Investigating Error Types in GPT-4

L3S Best Paper of the Quarter (Q2/2024)  
Category: IR, Generative AI

Beyond Accuracy: Investigating Error Types in GPT-4 Responses to USMLE Questions 

Authors: Soumyadeep Roy, Aparup Khatua, Fatemeh Ghoochani, Uwe Hadler, Wolfgang Nejdl, Niloy Ganguly 

Published in the Q1 journal “Computer Networks” https://arxiv.org/abs/2404.13307

The paper in a nutshell: 

The study investigates errors made by GPT-4, a leading AI model when answering complex medical questions from the United States Medical Licensing Examination (USMLE). The critical contribution of this work is to establish that a rationale (model explanations in natural language) must be generated along with the answer by the AI model for evaluating medical question-answering AI models. The researchers developed a detailed error taxonomy with the help of medical professionals. Our large-scale annotation study involves 44 medical experts who annotated GPT-4 responses at the sentence level according to the developed error taxonomy. The researchers find that GPT-4 rarely makes factual errors. However, they are highly prone to reasoning errors, which are even more challenging for humans and existing moderation systems to detect. This research thus provides valuable insights into the strengths and limitations of GPT-4 in medical question-answering tasks. 

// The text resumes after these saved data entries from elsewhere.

/-- The checks of R335, steps 2 to 5. -/
def State.checkColl (s : State) (c : Nat) (d : List Byte) : DescCheck :=
  let el := collElem d
  let me := s.devnum
  let members := collMembers d
  let src := field d 8 8
  let dst := field d 16 8
  let dig := field d 56 8
  let n := collCount d * collBytes d
  let m := dstElems d me * collBytes d
  let key := s.ctxKey c
  match firstFault [
      faultIf (collKind d ≥ 3) .badDescriptor 4, faultIf (collOp d ≥ 3) .badDescriptor 5,
      faultIf (!(el == elBF16 || el == elFP16 || el == elFP32 || el == elINT32)) .badDescriptor 6,
      faultIf (field d 7 1 ≥ 2) .badDescriptor 7, faultIf (src % 64 ≠ 0) .badDescriptor 8,
      faultIf (dst % 64 ≠ 0 || (collKind d == 2 && collRoot d != me && dst != 0) || (dst != src && m != 0 && rangesMeet src n dst m))
        .badDescriptor 16,
      faultIf (members.length < 2 || !members.contains me) .badDescriptor 24,
      faultIf (collCount d == 0) .badDescriptor 32, faultIf (collId d == 0) .badDescriptor 36,
      faultIf (if collKind d = 2 then !members.contains (collRoot d) else collRoot d != 0) .badDescriptor 48,
      faultIf (el == elINT32 && field d 49 1 != 0) .badDescriptor 49,
      faultIf (!allZero (slice d 50 6)) .badDescriptor 50, faultIf (dig % 64 ≠ 0) .badDescriptor 56] with
  | some f => some f
  | none =>
    match firstFault [
        faultIf (members.any (fun q => s.memberState q != .active)) .stateConflict 24,
        faultIf (s.coll.runs.any (fun r => r.key == key && r.id == collId d)) .stateConflict 36,
        faultIf (collSched d && s.fld F.SWS_GATE_STATUS_STATE == gNONE) .stateConflict 7,
        s.rangeStateFault c src n rREAD 8, if m = 0 then none else s.rangeStateFault c dst m rWRITE 16] with
    | some f => some f
    | none => boundsLast [s.rangeAllFault c src n rREAD 8, if m = 0 then none else s.rangeAllFault c dst m rWRITE 16,
        if dig = 0 ∨ digestBytes d me = 0 then none else s.rangeAllFault c dig (digestBytes d me) rWRITE 56]

/-! ### Linear digests (R340 to R342) -/

def m64 (n : Nat) : Nat := n % 2 ^ 64

/-- The weight of element i. -/
def digestWeight (seed i : Nat) : Nat :=
  let z := m64 ((seed ^^^ m64 i) + 0x9E3779B97F4A7C15)
  let z := m64 ((z ^^^ (z >>> 30)) * 0xBF58476D1CE4E5B9)
  let z := m64 ((z ^^^ (z >>> 27)) * 0x94D049BB133111EB)
  let z := z ^^^ (z >>> 31)
  (z >>> 48) ||| 1

/-- A value times 2^k rounded half to even. -/
def roundScaled (v : Fl) (k : Int) : Option Int :=
  match v with
  | .fin s m e => some (signed s (roundQ m (e + k) 0))
  | .inf s => some (if s then -(2 ^ 60) else 2 ^ 60)
  | .nan => none

/-- `fix` of R340: the fixed-point value and whether it saturated. -/
def digestFix (el : Nat) (dscale : Int) (x : Nat) : Int × Bool :=
  if el = elINT32 then (toSigned 32 x, false)
  else match roundScaled (elemValue el x) dscale with
    | none => (0, true)
    | some v => if v > 2 ^ 47 - 1 then (2 ^ 47 - 1, true) else if v < -(2 ^ 47 - 1) then (-(2 ^ 47 - 1), true) else (v, false)

def emptyAcc : DigestAcc := ⟨0, 0, 0, false, false⟩

/-- Add element i to a digest. -/
def DigestAcc.add (acc : DigestAcc) (seed el : Nat) (dscale : Int) (i : Nat) (x : MElem) : DigestAcc :=
  let w := digestWeight seed i
  let (v, sat) := digestFix el dscale x.1
  { d := ofSigned 64 (toSigned 64 acc.d + w * v), a := min (acc.a + w * v.natAbs) (2 ^ 64 - 1), w := m64 (acc.w + w),
    sat := acc.sat || sat, poison := acc.poison || x.2 }

/-- Add a run of elements from index `i`. -/
def DigestAcc.addAll (acc : DigestAcc) (seed el : Nat) (dscale : Int) (i : Nat) : List MElem → DigestAcc
  | [] => acc
  | x :: xs => (acc.add seed el dscale i x).addAll seed el dscale (i + 1) xs

/-- The digest of a run of elements of a collective's vector. -/
def digestOf (d : List Byte) (acc : DigestAcc) (first : Nat) (xs : List MElem) : DigestAcc :=
  acc.addAll (collSeed d) (collElem d) (collDscale d) first xs

/-- A digest record (R341). -/
def digestRecord (d : List Byte) (dval sumd auxd w shard flags : Nat) : List Byte :=
  natLe 8 dval ++ natLe 8 sumd ++ natLe 8 auxd ++ natLe 8 (w % 2 ^ 48) ++ natLe 4 shard ++ natLe 1 (collP d) ++ natLe 1 flags
    ++ zeros 2 ++ natLe 4 (collDcrc d) ++ natLe 4 (collId d) ++ natLe 8 (collSeed d) ++ zeros 8

/-- The contributor record of a shard; POISON clears the sums (R344). -/
def contributorRecord (d : List Byte) (k : Nat) (acc : DigestAcc) : List Byte :=
  if acc.poison then digestRecord d 0 0 0 acc.w k ((if acc.sat then 1 else 0) + 2)
  else digestRecord d acc.d 0 acc.a acc.w k (if acc.sat then 1 else 0)

def flSAT := 1
def flPOISON := 2
def flMISMATCH := 4
def flUNCHECKED := 8

/-- The guard exponent G of R342. -/
def digestG (el : Nat) : Nat := if el = elFP32 then 23 else if el = elFP16 then 10 else 7

/-- Whether a shard passes the test of R342 with digest D. -/
def shardPasses (d : List Byte) (dval sumd auxd w : Nat) : Bool :=
  let delta := toSigned 64 (ofSigned 64 ((dval : Int) - sumd))
  let p := collP d
  if collOp d = 0 then
    if collElem d = elINT32 then ofSigned 32 delta == 0
    else decide (delta.natAbs ≤ (p + 1) * ceilDiv w 2 + (p + 1) * (auxd / 2 ^ digestG (collElem d)))
  else if collOp d = 2 then decide (toSigned 64 auxd ≤ toSigned 64 dval)
  else decide (toSigned 64 dval ≤ toSigned 64 auxd)

/-- The result record of a shard at its reducer: the sums over the contributors' records, and the test. -/
def resultRecord (d : List Byte) (k : Nat) (acc : DigestAcc) (recs : List (List Byte)) : List Byte :=
  let flags := recs.map (fun r => field r 37 1)
  let sat := acc.sat || flags.any (fun f => bitAt f 0)
  let poison := acc.poison || flags.any (fun f => bitAt f 1)
  let ds := recs.map (fun r => toSigned 64 (field r 0 8))
  let as_ := recs.map (fun r => field r 16 8)
  let sumd := m64 ((recs.map (fun r => field r 0 8)).foldl (· + ·) 0)
  let auxd := if collOp d = 0 then min (as_.foldl (· + ·) 0) (2 ^ 64 - 1)
    else match ds with
      | [] => 0
      | x :: xs => ofSigned 64 (xs.foldl (fun m y => if collOp d = 2 then max m y else min m y) x)
  let unchecked := if collOp d = 0 then collElem d != elINT32 && auxd == 2 ^ 64 - 1
    else decide (acc.a ≥ 2 ^ 63) || as_.any (fun a => decide (a ≥ 2 ^ 63))
  let base := (if sat then flSAT else 0) + (if poison then flPOISON else 0) + (if unchecked then flUNCHECKED else 0) + 16
  if poison then digestRecord d 0 0 0 acc.w k base
  else
    let bad := !sat && !unchecked && !shardPasses d acc.d sumd auxd acc.w
    digestRecord d acc.d sumd auxd acc.w k (base + if bad then flMISMATCH else 0)

/-! ### Runs and instances (R333, R338) -/

def State.collRun (s : State) (tag : Nat) : Option CollRun := s.coll.runs.find? (fun r => r.tag == tag)
def State.modColl (s : State) (tag : Nat) (f : CollRun → CollRun) : State :=
  { s with coll.runs := s.coll.runs.map (fun r => if r.tag == tag then f r else r) }

/-- The run of a collective by its partition key and COLL_ID. -/
def State.collFor (s : State) (key id : Nat) : Option CollRun := s.coll.runs.find? (fun r => r.key == key && r.id == id)

/-- Open waiting instances, in the order of their first-phase commits, while 16 slots are free (R333). -/
def State.collOpen (s : State) : State :=
  s.coll.runs.foldl (fun s r =>
    match r.inst with
    | some i =>
      if !r.opened ∧ s.fld F.COLL_STATE_SLOTS_FREE ≥ 16 then
        let s := (s.subF F.COLL_STATE_SLOTS_FREE 16).addF F.COLL_STATE_OPEN 1
        (s.setF (F.COLL_INST_STATE.at i) 2).modColl r.tag (fun r => { r with opened := true })
      else s
    | none =>
      match (List.range 256).find? (fun i => s.fld (F.COLL_INST_STATE.at i) == 0) with
      | none => s
      | some i =>
        let ready := s.fld F.COLL_STATE_SLOTS_FREE ≥ 16
        let s := ((s.setF (F.COLL_INST_COLL_ID.at i) r.id).setF (F.COLL_INST_DONE_CHUNKS.at i) 0)
        let s := if ready then ((s.subF F.COLL_STATE_SLOTS_FREE 16).addF F.COLL_STATE_OPEN 1).setF (F.COLL_INST_STATE.at i) 2
          else s.setF (F.COLL_INST_STATE.at i) 1
        let s := match s.workOf r.tag with
          | some w => s.setF (F.COLL_INST_RANK.at i) (collRank w.desc s.devnum)
          | none => s
        s.modColl r.tag (fun r => { r with inst := some i, opened := decide ready })) s

/-- An instance ends: its slots and entry are free. -/
def State.collClose (s : State) (tag : Nat) : State :=
  match s.collRun tag with
  | none => s
  | some r =>
    let s : State := { s with coll.runs := s.coll.runs.filter (fun x => x.tag != tag) }
    let s := match r.inst with
      | some i =>
        let s := if r.opened then (s.addF F.COLL_STATE_SLOTS_FREE 16).subF F.COLL_STATE_OPEN 1 else s
        ((s.setF (F.COLL_INST_STATE.at i) 0).setF (F.COLL_INST_COLL_ID.at i) 0).setF (F.COLL_INST_DONE_CHUNKS.at i) 0
      | none => s
    (s.count F.COLL_COUNT_COMPLETED).collOpen

/-- A REDUCE packet of a collective. -/
def collPacket (d : List Byte) (key ctx sub dst tag low aux : Nat) (payload : List Byte) (poison : Nat) : Packet :=
  { op := opREDUCE, vc := if collSched d then vcSCHED else vcREQ, tagged := true, pkey := key, dst := dst, tag := tag, ctx := ctx,
    addr := collId d * 2 ^ 32 + low, aux := sub + 256 * aux, size := payload.length - 1,
    sectors := ceilDiv payload.length 64, payload := padTo (64 * ceilDiv payload.length 64) payload, poison := poison }

/-- Latch and count an abort (`COLL_ABORT`). -/
def State.collNoteAbort (s : State) (id : Nat) (st : Status) : State :=
  let s := if s.fld F.COLL_ABORT_COUNT = 0 then (s.setF F.COLL_ABORT_COLL_ID id).setF F.COLL_ABORT_STATUS st.code else s
  s.count F.COLL_ABORT_COUNT

/-- Send ABORT of a descriptor's collective to every other participant (R345). -/
def State.collSendAborts (s : State) (d : List Byte) (key ctx : Nat) (st : Status) : State :=
  ((collMembers d).filter (fun m => !s.isSelf m && s.memberState m == .active)).foldl
    (fun s m => s.issue { collPacket d key ctx 4 m 0 0 st.code [] 0 with sectors := 0, size := 0 } .none) s

/-- A custodian retires a COLLECTIVE: ABORT with `STATE_CONFLICT` goes to every participant (R346). -/
def State.collLost (s : State) (w : Work) : State :=
  if w.opcode = dCOLLECTIVE then
    (s.collSendAborts w.desc (s.keyOf w.partition) w.ctx .stateConflict).count F.COLL_COUNT_COMPLETED
  else s

/-- A collective ends early at this participant (R345). -/
def State.collEnd (s : State) (tag : Nat) (st : Status) : State :=
  match s.collRun tag with
  | none => s
  | some r => ((s.collNoteAbort r.id st).collClose tag).outcome tag st 0

/-- This member detects the cause: ABORT goes to every participant, and the record is written where R345 says. -/
def State.collAbort (s : State) (tag : Nat) (st : Status) (record : Bool) : State :=
  match s.workOf tag with
  | none => s
  | some w =>
    let s := s.collSendAborts w.desc (s.ctxKey w.ctx) w.ctx st
    let s := if record then s.logErr { unit := .coll, status := st, ctx := some w.ctx, partition := some w.partition, addr := collId w.desc } else s
    s.collEnd tag st

/-! ### Planning a phase (R337, R338) -/

/-- Participants other than this member, by rank. -/
def collOthers (d : List Byte) (me : Nat) : List Nat := (List.range (collP d)).filter (fun r => r != collRank d me)

/-- The member of a rank. -/
def collMember (d : List Byte) (rank : Nat) : Nat := (collMembers d).getD rank 0

/-- GRANTs owed: the first, or a limit that rose by 4 or reached the last chunk. -/
def CollRun.owedLimit (r : CollRun) (d : List Byte) (me : Nat) : Option Nat :=
  let n := shardChunks d (collRank d me)
  let limit := min (16 + r.freed) n
  if !r.opened then none
  else if r.sentGrants = 0 ∨ r.granted + 4 ≤ limit ∨ (limit = n ∧ r.granted < n) then some limit else none

/-- The limit up to which a participant may contribute to shard k: its grant, or for the own shard the own limit. -/
def CollRun.limitOf (r : CollRun) (d : List Byte) (me k : Nat) : Nat :=
  if k = collRank d me then r.granted else r.limits.getD k 0

/-- The next chunk to contribute: lowest chunk index, then shards in ascending rank from after the own one. -/
def CollRun.nextContrib (r : CollRun) (d : List Byte) (me : Nat) : Option (Nat × Nat) :=
  let rank := collRank d me
  let p := collP d
  let order := (List.range p).map (fun j => (rank + 1 + j) % p)
  let open_ := order.filter (fun k => decide (r.taken.getD k 0 < min (r.limitOf d me k) (shardChunks d k)))
  match (open_.map (fun k => r.taken.getD k 0)).min? with
  | none => none
  | some c => (open_.find? (fun k => r.taken.getD k 0 == c)).map (fun k => (k, c))

/-- Take contributions while their tags fit. -/
def CollRun.takeContribs (d : List Byte) (me : Nat) : Nat → Nat → CollRun → List CollItem → CollRun × List CollItem × Nat
  | 0, n, r, l => (r, l, n)
  | fuel + 1, n, r, l =>
    match r.nextContrib d me with
    | none => (r, l, n)
    | some (k, c) =>
      let own := k == collRank d me
      let cost := if own then 0 else collPackets d (chunkLen d k c)
      let last := decide (c + 1 = shardChunks d k)
      let dcost := if own ∨ !last then 0 else 1
      if n + cost + dcost > 4096 then (r, l, n)
      else
        let l := l ++ [⟨1, k, c, n⟩] ++ (if last then [⟨2, k, 0, n + cost⟩] else [])
        CollRun.takeContribs d me fuel (n + cost + dcost) { r with taken := r.taken.put k (c + 1) } l

/-- Take results of chunks granted to every participant while their tags fit. -/
def CollRun.takeResults (d : List Byte) (me : Nat) : Nat → Nat → CollRun → List CollItem → CollRun × List CollItem × Nat
  | 0, n, r, l => (r, l, n)
  | fuel + 1, n, r, l =>
    let k := collRank d me
    let dests := ((collReceivers d k).filter (· != me)).length
    let chunks := shardChunks d k
    if r.resTaken < min r.granted chunks then
      let cost := dests * collPackets d (chunkLen d k r.resTaken)
      if n + cost > 4096 then (r, l, n)
      else CollRun.takeResults d me fuel (n + cost) { r with resTaken := r.resTaken + 1 } (l ++ [⟨3, r.resTaken, 0, n⟩])
    else if 0 < chunks ∧ r.resTaken = chunks ∧ !r.resDigestTaken then
      if n + dests > 4096 then (r, l, n) else ({ r with resDigestTaken := true }, l ++ [⟨4, 0, 0, n⟩], n + dests)
    else (r, l, n)

/-- What the next phase takes: the run with its items, and the tags they need. -/
def CollRun.plan (r : CollRun) (d : List Byte) (me : Nat) : CollRun × List CollItem × Nat :=
  let (r, grants, n) := match r.owedLimit d me with
    | some limit =>
      let items := ((collOthers d me).zipIdx).map (fun (e : Nat × Nat) => CollItem.mk 0 e.1 limit e.2)
      ({ r with granted := limit, sentGrants := r.sentGrants + items.length }, items, items.length)
    | none => (r, [], 0)
  let before := n
  let (r, contribs, n) := r.takeContribs d me (4096 + collP d) n []
  let mid := n
  let (r, results, n) := r.takeResults d me 4097 n []
  ({ r with sentContribs := r.sentContribs + (mid - before), sentResults := r.sentResults + (n - mid) }, grants ++ contribs ++ results, n)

Which problem do you solve with your research? 

This research addresses the challenge of understanding why and how advanced AI models like GPT-4 make errors when answering complex medical questions. By developing a detailed error taxonomy and analyzing GPT-4’s responses, the study provides a deeper understanding of the model’s decision-making process and limitations in the medical domain. 

What is the potential impact of your findings? 

The findings from this study can help improve AI models for medical applications by identifying specific areas where they struggle. This could lead to more reliable AI-assisted medical decision-making tools, potentially enhancing patient care and medical education. Additionally, the research provides valuable resources for further studies on AI performance in complex medical tasks. 

What is new about your research? 

This study introduces a novel, domain-specific error taxonomy for AI responses to medical questions developed in collaboration with medical professionals. It also presents a new dataset of GPT-4’s detailed responses to USMLE questions, including explanations for its choices. This approach allows for a more comprehensive understanding of the AI’s reasoning process beyond simple accuracy measurements.